[Saved data entries]
+--

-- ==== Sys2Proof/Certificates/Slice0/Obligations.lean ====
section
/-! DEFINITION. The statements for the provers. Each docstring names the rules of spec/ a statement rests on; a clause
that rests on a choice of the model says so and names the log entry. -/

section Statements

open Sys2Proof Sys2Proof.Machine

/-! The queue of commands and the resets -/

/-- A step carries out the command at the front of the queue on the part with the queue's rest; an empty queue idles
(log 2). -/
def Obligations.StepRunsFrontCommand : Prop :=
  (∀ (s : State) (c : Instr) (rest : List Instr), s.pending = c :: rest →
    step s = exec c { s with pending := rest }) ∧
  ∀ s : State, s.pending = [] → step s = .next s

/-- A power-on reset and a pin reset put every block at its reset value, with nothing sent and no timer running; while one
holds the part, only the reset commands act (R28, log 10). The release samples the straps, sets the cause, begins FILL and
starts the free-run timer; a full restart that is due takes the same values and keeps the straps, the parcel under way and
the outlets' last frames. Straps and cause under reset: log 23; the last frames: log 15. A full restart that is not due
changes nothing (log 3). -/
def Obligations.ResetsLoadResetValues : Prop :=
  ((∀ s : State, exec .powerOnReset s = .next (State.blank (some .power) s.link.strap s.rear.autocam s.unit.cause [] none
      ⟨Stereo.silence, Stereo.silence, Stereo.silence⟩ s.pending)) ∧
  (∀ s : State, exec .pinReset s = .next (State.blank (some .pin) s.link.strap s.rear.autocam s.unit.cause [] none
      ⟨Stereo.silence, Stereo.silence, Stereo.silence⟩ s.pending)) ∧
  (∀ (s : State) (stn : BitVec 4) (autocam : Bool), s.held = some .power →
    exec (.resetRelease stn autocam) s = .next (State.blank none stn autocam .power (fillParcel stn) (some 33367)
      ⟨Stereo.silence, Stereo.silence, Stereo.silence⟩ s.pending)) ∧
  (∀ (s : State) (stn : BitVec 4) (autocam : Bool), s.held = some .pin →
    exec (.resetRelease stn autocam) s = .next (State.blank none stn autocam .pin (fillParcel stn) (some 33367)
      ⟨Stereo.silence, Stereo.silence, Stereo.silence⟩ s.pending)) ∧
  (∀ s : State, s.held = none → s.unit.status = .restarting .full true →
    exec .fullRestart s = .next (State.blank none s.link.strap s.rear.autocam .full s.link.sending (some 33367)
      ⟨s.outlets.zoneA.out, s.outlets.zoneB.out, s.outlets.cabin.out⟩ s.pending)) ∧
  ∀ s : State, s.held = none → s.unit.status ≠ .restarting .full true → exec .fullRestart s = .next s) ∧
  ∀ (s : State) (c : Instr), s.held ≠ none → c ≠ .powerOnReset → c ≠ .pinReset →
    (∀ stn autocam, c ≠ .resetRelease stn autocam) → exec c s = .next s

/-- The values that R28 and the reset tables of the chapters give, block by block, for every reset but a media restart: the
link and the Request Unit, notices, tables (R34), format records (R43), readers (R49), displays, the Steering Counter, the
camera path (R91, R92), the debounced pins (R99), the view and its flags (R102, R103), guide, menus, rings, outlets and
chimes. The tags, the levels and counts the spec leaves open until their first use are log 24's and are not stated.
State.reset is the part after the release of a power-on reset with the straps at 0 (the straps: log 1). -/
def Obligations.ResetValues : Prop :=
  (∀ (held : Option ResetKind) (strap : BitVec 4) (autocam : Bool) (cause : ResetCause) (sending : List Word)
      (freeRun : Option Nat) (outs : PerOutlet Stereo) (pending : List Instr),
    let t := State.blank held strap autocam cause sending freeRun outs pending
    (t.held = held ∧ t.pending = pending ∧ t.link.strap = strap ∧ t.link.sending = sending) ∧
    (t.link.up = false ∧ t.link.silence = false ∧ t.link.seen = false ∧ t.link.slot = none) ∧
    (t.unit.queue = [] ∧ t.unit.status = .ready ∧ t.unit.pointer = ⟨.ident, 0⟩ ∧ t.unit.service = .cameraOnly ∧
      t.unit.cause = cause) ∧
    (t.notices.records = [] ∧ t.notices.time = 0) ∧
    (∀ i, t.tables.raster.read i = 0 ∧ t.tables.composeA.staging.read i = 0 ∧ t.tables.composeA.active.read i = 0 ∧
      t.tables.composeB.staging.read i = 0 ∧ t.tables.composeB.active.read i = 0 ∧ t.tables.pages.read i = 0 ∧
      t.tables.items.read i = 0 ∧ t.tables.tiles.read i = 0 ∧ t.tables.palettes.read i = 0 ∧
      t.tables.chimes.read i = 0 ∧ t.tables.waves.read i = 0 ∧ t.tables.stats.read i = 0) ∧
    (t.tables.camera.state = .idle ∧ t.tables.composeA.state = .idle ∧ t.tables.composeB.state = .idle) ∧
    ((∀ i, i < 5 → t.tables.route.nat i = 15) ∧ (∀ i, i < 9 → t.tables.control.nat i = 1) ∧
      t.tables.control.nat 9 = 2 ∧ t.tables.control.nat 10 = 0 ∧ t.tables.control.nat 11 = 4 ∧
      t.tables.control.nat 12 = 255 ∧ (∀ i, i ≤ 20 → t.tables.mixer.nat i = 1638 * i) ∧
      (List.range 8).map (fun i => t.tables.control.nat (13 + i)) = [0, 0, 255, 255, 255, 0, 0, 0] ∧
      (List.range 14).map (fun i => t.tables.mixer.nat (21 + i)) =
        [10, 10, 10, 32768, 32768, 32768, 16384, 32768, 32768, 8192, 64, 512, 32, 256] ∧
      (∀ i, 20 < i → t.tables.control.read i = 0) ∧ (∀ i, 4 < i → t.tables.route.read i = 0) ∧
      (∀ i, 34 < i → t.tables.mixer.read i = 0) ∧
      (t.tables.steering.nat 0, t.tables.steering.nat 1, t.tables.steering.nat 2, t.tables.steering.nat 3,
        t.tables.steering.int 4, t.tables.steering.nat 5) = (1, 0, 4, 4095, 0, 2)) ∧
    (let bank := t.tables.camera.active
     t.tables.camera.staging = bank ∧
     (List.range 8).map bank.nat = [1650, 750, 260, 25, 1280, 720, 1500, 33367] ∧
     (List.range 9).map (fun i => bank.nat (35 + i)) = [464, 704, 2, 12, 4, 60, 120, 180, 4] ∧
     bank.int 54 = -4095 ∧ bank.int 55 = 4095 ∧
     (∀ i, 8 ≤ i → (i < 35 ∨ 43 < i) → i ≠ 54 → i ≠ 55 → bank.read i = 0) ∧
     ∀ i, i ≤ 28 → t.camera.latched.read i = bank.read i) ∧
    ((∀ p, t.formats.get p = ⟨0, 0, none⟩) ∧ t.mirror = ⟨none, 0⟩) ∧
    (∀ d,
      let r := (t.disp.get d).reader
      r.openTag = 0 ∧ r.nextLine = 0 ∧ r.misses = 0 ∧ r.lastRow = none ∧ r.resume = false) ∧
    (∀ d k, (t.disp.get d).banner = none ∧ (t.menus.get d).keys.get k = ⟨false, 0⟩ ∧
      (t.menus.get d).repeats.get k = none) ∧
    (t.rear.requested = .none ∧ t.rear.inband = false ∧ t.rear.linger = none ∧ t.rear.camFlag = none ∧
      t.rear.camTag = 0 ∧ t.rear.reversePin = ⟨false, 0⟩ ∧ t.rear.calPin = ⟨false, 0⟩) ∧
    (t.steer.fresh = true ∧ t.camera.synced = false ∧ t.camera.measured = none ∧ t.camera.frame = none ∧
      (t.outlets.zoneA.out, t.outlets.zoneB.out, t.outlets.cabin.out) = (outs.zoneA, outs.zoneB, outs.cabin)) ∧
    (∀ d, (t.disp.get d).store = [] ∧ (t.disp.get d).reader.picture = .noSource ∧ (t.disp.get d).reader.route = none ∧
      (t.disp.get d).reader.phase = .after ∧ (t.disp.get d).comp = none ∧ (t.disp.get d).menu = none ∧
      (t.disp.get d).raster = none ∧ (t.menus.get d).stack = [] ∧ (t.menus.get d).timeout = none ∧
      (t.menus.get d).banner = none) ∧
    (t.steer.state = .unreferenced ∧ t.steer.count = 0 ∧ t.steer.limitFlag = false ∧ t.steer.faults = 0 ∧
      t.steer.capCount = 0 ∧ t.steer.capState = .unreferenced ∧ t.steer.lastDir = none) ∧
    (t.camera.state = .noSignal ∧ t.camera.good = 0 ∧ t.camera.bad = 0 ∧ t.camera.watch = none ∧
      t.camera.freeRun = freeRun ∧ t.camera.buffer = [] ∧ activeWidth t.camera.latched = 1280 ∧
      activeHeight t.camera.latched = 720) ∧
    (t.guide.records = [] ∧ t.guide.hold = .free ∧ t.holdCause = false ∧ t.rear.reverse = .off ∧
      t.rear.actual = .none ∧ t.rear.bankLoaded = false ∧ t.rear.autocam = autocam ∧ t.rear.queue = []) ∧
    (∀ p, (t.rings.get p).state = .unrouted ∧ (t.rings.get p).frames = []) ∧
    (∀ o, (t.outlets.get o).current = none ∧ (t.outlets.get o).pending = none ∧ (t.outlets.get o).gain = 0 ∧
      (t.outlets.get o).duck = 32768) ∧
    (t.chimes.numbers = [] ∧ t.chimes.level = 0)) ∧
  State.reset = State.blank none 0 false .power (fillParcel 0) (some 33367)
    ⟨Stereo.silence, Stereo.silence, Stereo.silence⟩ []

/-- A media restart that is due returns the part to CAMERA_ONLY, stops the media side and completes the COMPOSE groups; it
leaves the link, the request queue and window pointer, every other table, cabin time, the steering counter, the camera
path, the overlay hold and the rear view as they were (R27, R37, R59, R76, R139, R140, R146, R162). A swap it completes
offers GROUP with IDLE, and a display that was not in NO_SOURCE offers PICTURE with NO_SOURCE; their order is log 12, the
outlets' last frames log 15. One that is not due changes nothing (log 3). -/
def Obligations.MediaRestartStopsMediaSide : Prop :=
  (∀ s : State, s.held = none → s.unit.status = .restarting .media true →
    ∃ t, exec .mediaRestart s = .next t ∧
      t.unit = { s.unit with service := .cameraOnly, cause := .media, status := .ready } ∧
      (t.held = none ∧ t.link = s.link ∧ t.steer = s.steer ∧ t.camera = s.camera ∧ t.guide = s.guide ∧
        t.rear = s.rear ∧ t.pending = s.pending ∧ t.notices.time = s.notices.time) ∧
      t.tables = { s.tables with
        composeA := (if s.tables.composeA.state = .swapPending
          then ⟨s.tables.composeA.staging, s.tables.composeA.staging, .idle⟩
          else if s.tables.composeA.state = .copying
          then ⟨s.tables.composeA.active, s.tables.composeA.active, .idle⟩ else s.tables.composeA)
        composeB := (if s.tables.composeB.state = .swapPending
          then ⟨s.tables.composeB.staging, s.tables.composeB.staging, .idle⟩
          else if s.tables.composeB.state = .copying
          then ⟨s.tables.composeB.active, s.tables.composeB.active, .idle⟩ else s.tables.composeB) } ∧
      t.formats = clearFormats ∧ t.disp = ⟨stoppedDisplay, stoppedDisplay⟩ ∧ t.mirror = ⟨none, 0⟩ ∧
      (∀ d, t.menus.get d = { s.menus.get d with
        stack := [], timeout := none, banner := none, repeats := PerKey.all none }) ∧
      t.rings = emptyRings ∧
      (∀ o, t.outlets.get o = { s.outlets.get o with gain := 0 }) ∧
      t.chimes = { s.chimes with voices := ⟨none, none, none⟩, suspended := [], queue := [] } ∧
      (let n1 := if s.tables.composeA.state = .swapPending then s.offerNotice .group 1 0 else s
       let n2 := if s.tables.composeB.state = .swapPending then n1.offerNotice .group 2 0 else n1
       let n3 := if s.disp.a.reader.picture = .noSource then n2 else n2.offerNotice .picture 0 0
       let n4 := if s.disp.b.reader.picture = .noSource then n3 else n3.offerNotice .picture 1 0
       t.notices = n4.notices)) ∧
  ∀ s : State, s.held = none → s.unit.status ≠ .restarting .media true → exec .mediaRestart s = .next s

+--

### Work order
Once the line with "s.unit with service" is found in the records above, print exactly that line and every line after it through the line with "s.chimes with voices".

### Response
      t.unit = { s.unit with service := .cameraOnly, cause := .media, status := .ready } ∧
      (t.held = none ∧ t.link = s.link ∧ t.steer = s.steer ∧ t.camera = s.camera ∧ t.guide = s.guide ∧
        t.rear = s.rear ∧ t.pending = s.pending ∧ t.notices.time = s.notices.time) ∧
      t.tables = { s.tables with
        composeA := (if s.tables.composeA.state = .swapPending
          then ⟨s.tables.composeA.staging, s.tables.composeA.staging, .idle⟩
          else if s.tables.composeA.state = .copying
          then ⟨s.tables.composeA.active, s.tables.composeA.active, .idle⟩ else s.tables.composeA)
        composeB := (if s.tables.composeB.state = .swapPending
          then ⟨s.tables.composeB.staging, s.tables.composeB.staging, .idle⟩
          else if s.tables.composeB.state = .copying
          then ⟨s.tables.composeB.active, s.tables.composeB.active, .idle⟩ else s.tables.composeB) } ∧
      t.formats = clearFormats ∧ t.disp = ⟨stoppedDisplay, stoppedDisplay⟩ ∧ t.mirror = ⟨none, 0⟩ ∧
      (∀ d, t.menus.get d = { s.menus.get d with
        stack := [], timeout := none, banner := none, repeats := PerKey.all none }) ∧
      t.rings = emptyRings ∧
      (∀ o, t.outlets.get o = { s.outlets.get o with gain := 0 }) ∧
      t.chimes = { s.chimes with voices := ⟨none, none, none⟩, suspended := [], queue := [] } ∧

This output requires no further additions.